Mais c’est sans doute à l’encontre du chef de l’État que le livre de Wane est le plus sévère. L’auteur affirme que « tout le pays est livré à une corruption inouïe et un néocolonialisme distingué » et que l’alternance est, à l’image du Joola, « en train de faire naufrage ». Il met en cause « les trahisons politiques de l’ancien opposant, ses attaches avec les réseaux françafricains, ses tentatives de diviser le pays par une spéculation sur les liens confrériques ». Une attaque en règle que l’entourage de Wade assimile à « une vengeance de l’auteur pour des raisons familiales ». Almamy Mamadou Wane est, en effet, le fils de Baïla Amadou Moctar Wane, un ancien compagnon de Wade qui fut membre fondateur du Parti démocratique sénégalais (PDS, aujourd’hui au pouvoir) avant d’en partir. À l’âge de 10 ans, Almamy Mamadou vendait à la criée Le Démocrate, le journal du PDS de l’époque. La plainte de Cheikh Tidiane Sy fait également allusion à une possible vendetta.
Pour sa part, l’auteur estime n’avoir écrit son livre que « pour contribuer à corriger les dérives en cours au Sénégal depuis le 19 mars 2000 ». Il n’en est pas à son coup d’essai. Depuis huit ans, il milite à Survie, une association connue pour ses thèses « anti-impérialistes » et altermondialistes. En 1997, il a publié, sous le couvert de l’anonymat, un ouvrage au titre évocateur : France-Sénégal : une vitrine craquelée. Il a également participé à la rédaction de Noir Silence, un brûlot sur la Françafrique qui valut à son auteur, François-Xavier Verschave, le patron de Survie, un retentissant procès. C’est d’ailleurs Me Antoine Comte, qui assista (victorieusement) Verschave contre Denis Sassou Nguesso, Omar Bongo Ondimba et Idriss Déby, qui assure la défense de Wane.
Accablé par les plaintes et les menaces de poursuites, celui-ci affirme néanmoins n’avoir fait jusqu’ici l’objet d’aucune tentative d’intimidation. Il assure détenir suffisamment d’éléments pour sa défense et multiplie les attaques contre Wade sur le thème de la Françafrique. Le chef de l’État est pourtant jugé trop « américanophile » par nombre de responsables français.

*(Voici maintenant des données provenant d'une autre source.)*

/-! ### Double-feed detection (chapter 4) -/

/-- A valid baseline sample moves B16 by an eighth of the way, between the old B16 and 16 x a, and not at
all when they differ by less than 8. The use of an air sample by the calibration and the sonic state. The
drift raw is true while the lane is calibrated, GOOD, and |B16 - Bref16| > floor(Bref16 / 8). The air grid: at
a new high-water position that reaches origin + floor(j x pitch / 8) the next index j falls due, and its sample
is taken in a moving state, with sonic_enabled yes, outside every window's exclusion zone; else it is passed,
in JAMMED too, which is read from the spec by inference (log 20). -/
def Obligations.AirSamplesUsed : Prop :=
  (∀ b a : Nat,
    (baselineStep b a : Int) = (b : Int) + Int.tdiv (16 * (a : Int) - b) 8
    ∧ min b (16 * a) ≤ baselineStep b a ∧ baselineStep b a ≤ max b (16 * a)
    ∧ ((16 * (a : Int) - b).natAbs < 8 → baselineStep b a = b))
  ∧ (∀ (s : State) (l : LaneId) (a : Nat),
    (∀ count sum, (s.lane l).dfm.calibration = .running count sum → 64 ≤ a → a ≤ 1022 →
      (count < 15 → s.airSample l a = s.modDfm l fun d => { d with calibration := .running (count + 1) (sum + a) })
      ∧ (count = 15 →
          ((s.airSample l a).lane l).dfm.b16 = sum + a ∧ ((s.airSample l a).lane l).dfm.bref16 = sum + a
          ∧ ((s.airSample l a).lane l).dfm.calibration = .done ∧ ((s.airSample l a).lane l).dfm.badAir = 0
          ∧ ((s.airSample l a).lane l).dfm.degraded = false
          ∧ ((s.airSample l a).event Ev.sonicDegraded).raw.getLsbD l.val = false))
    ∧ (∀ count sum, (s.lane l).dfm.calibration = .running count sum → a < 64 ∨ 1022 < a →
        ((s.airSample l a).lane l).dfm.calibration = .none ∧ ((s.airSample l a).lane l).dfm.degraded = true
        ∧ ((s.airSample l a).lane l).dfm.b16 = (s.lane l).dfm.b16)
    ∧ ((s.lane l).dfm.calibration = .done → (s.lane l).dfm.degraded = false →
        (64 ≤ a → a ≤ 1022 →
          ((s.airSample l a).lane l).dfm.b16 = baselineStep (s.lane l).dfm.b16 a
          ∧ ((s.airSample l a).lane l).dfm.badAir = 0)
        ∧ (a < 64 ∨ 1022 < a →
            ((s.airSample l a).lane l).dfm.b16 = (s.lane l).dfm.b16
            ∧ ((s.airSample l a).lane l).dfm.badAir = (s.lane l).dfm.badAir + 1
            ∧ ((s.airSample l a).lane l).dfm.degraded = decide (8 ≤ (s.lane l).dfm.badAir + 1)))
    ∧ ((s.lane l).dfm.calibration = .none
          ∨ ((s.lane l).dfm.calibration = .done ∧ (s.lane l).dfm.degraded = true) →
        s.airSample l a = s))
  ∧ (∀ d : Dfm, d.drift = true ↔
    d.calibration = .done ∧ d.degraded = false ∧ (d.bref16 / 8 : Int) < |(d.b16 : Int) - d.bref16|)
  ∧ (∀ (s : State) (l : LaneId) (pos : Nat) (next : State),
    pos = (s.lane l).dfm.gridOrigin + (s.lane l).dfm.gridNext * (s.laneRec l).pitch / 8 →
    next = (s.modDfm l fun d => { d with gridNext := d.gridNext + 1 }) →
    ((s.lane l).state = .off ∨ (s.lane l).state = .idle ∨ (s.lane l).high < pos → handle (.air l) s = (s, []))
    ∧ ((s.lane l).state.moving = true → pos ≤ (s.lane l).high → (s.laneRec l).sonicEnabled = true →
        (∀ w ∈ (s.lane l).dfm.windows, pos < w.zoneStart ∨ ∃ z, w.zoneEnd = some z ∧ z ≤ pos) →
        handle (.air l) s = (next.airSample l (s.lane l).amplitude.toNat, [.speedCheck l]))
    ∧ ((s.lane l).state ≠ .off → (s.lane l).state ≠ .idle → pos ≤ (s.lane l).high →
        ((s.lane l).state = .jammed ∨ (s.laneRec l).sonicEnabled = false
          ∨ ∃ w ∈ (s.lane l).dfm.windows, w.zoneStart ≤ pos ∧ ∀ z, w.zoneEnd = some z → pos < z) →
        handle (.air l) s = (next, [])))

Quel que soit le futur verdict, toute cette affaire constitue évidemment une excellente publicité pour le livre, qui en est déjà à son cinquième tirage. C’est la meilleure vente des éditions L’Harmattan en 2003. Il est d’ailleurs permis de se demander si c’est le scandale ou la personnalité même d’Abdoulaye Wade qui constitue le meilleur argument de vente.
À l’instar d’un François Mitterrand, il y a dix ou quinze ans, le chef de l’État sénégalais est en passe de devenir un véritable « phénomène d’édition ». Depuis son arrivée au pouvoir, il y a presque quatre ans, une dizaine d’ouvrages lui ont été consacrés, parmi lesquels Chronique d’une alternance, de Malick Diagne ; Wade, un opposant au pouvoir : l’alternance piégée ? d’Abdou Latif Coulibaly ; Gorgui, de Mbaye Gana Kébé ; et Nous avons choisi la République, d’Abdoulaziz Diop. Le dernier en date, Me Wade et l’alternance : le rêve brisé du sopi, est un autre réquisitoire. Son auteur, Mody Niang, est inspecteur de l’enseignement. Il a présenté son livre au public le 24 janvier.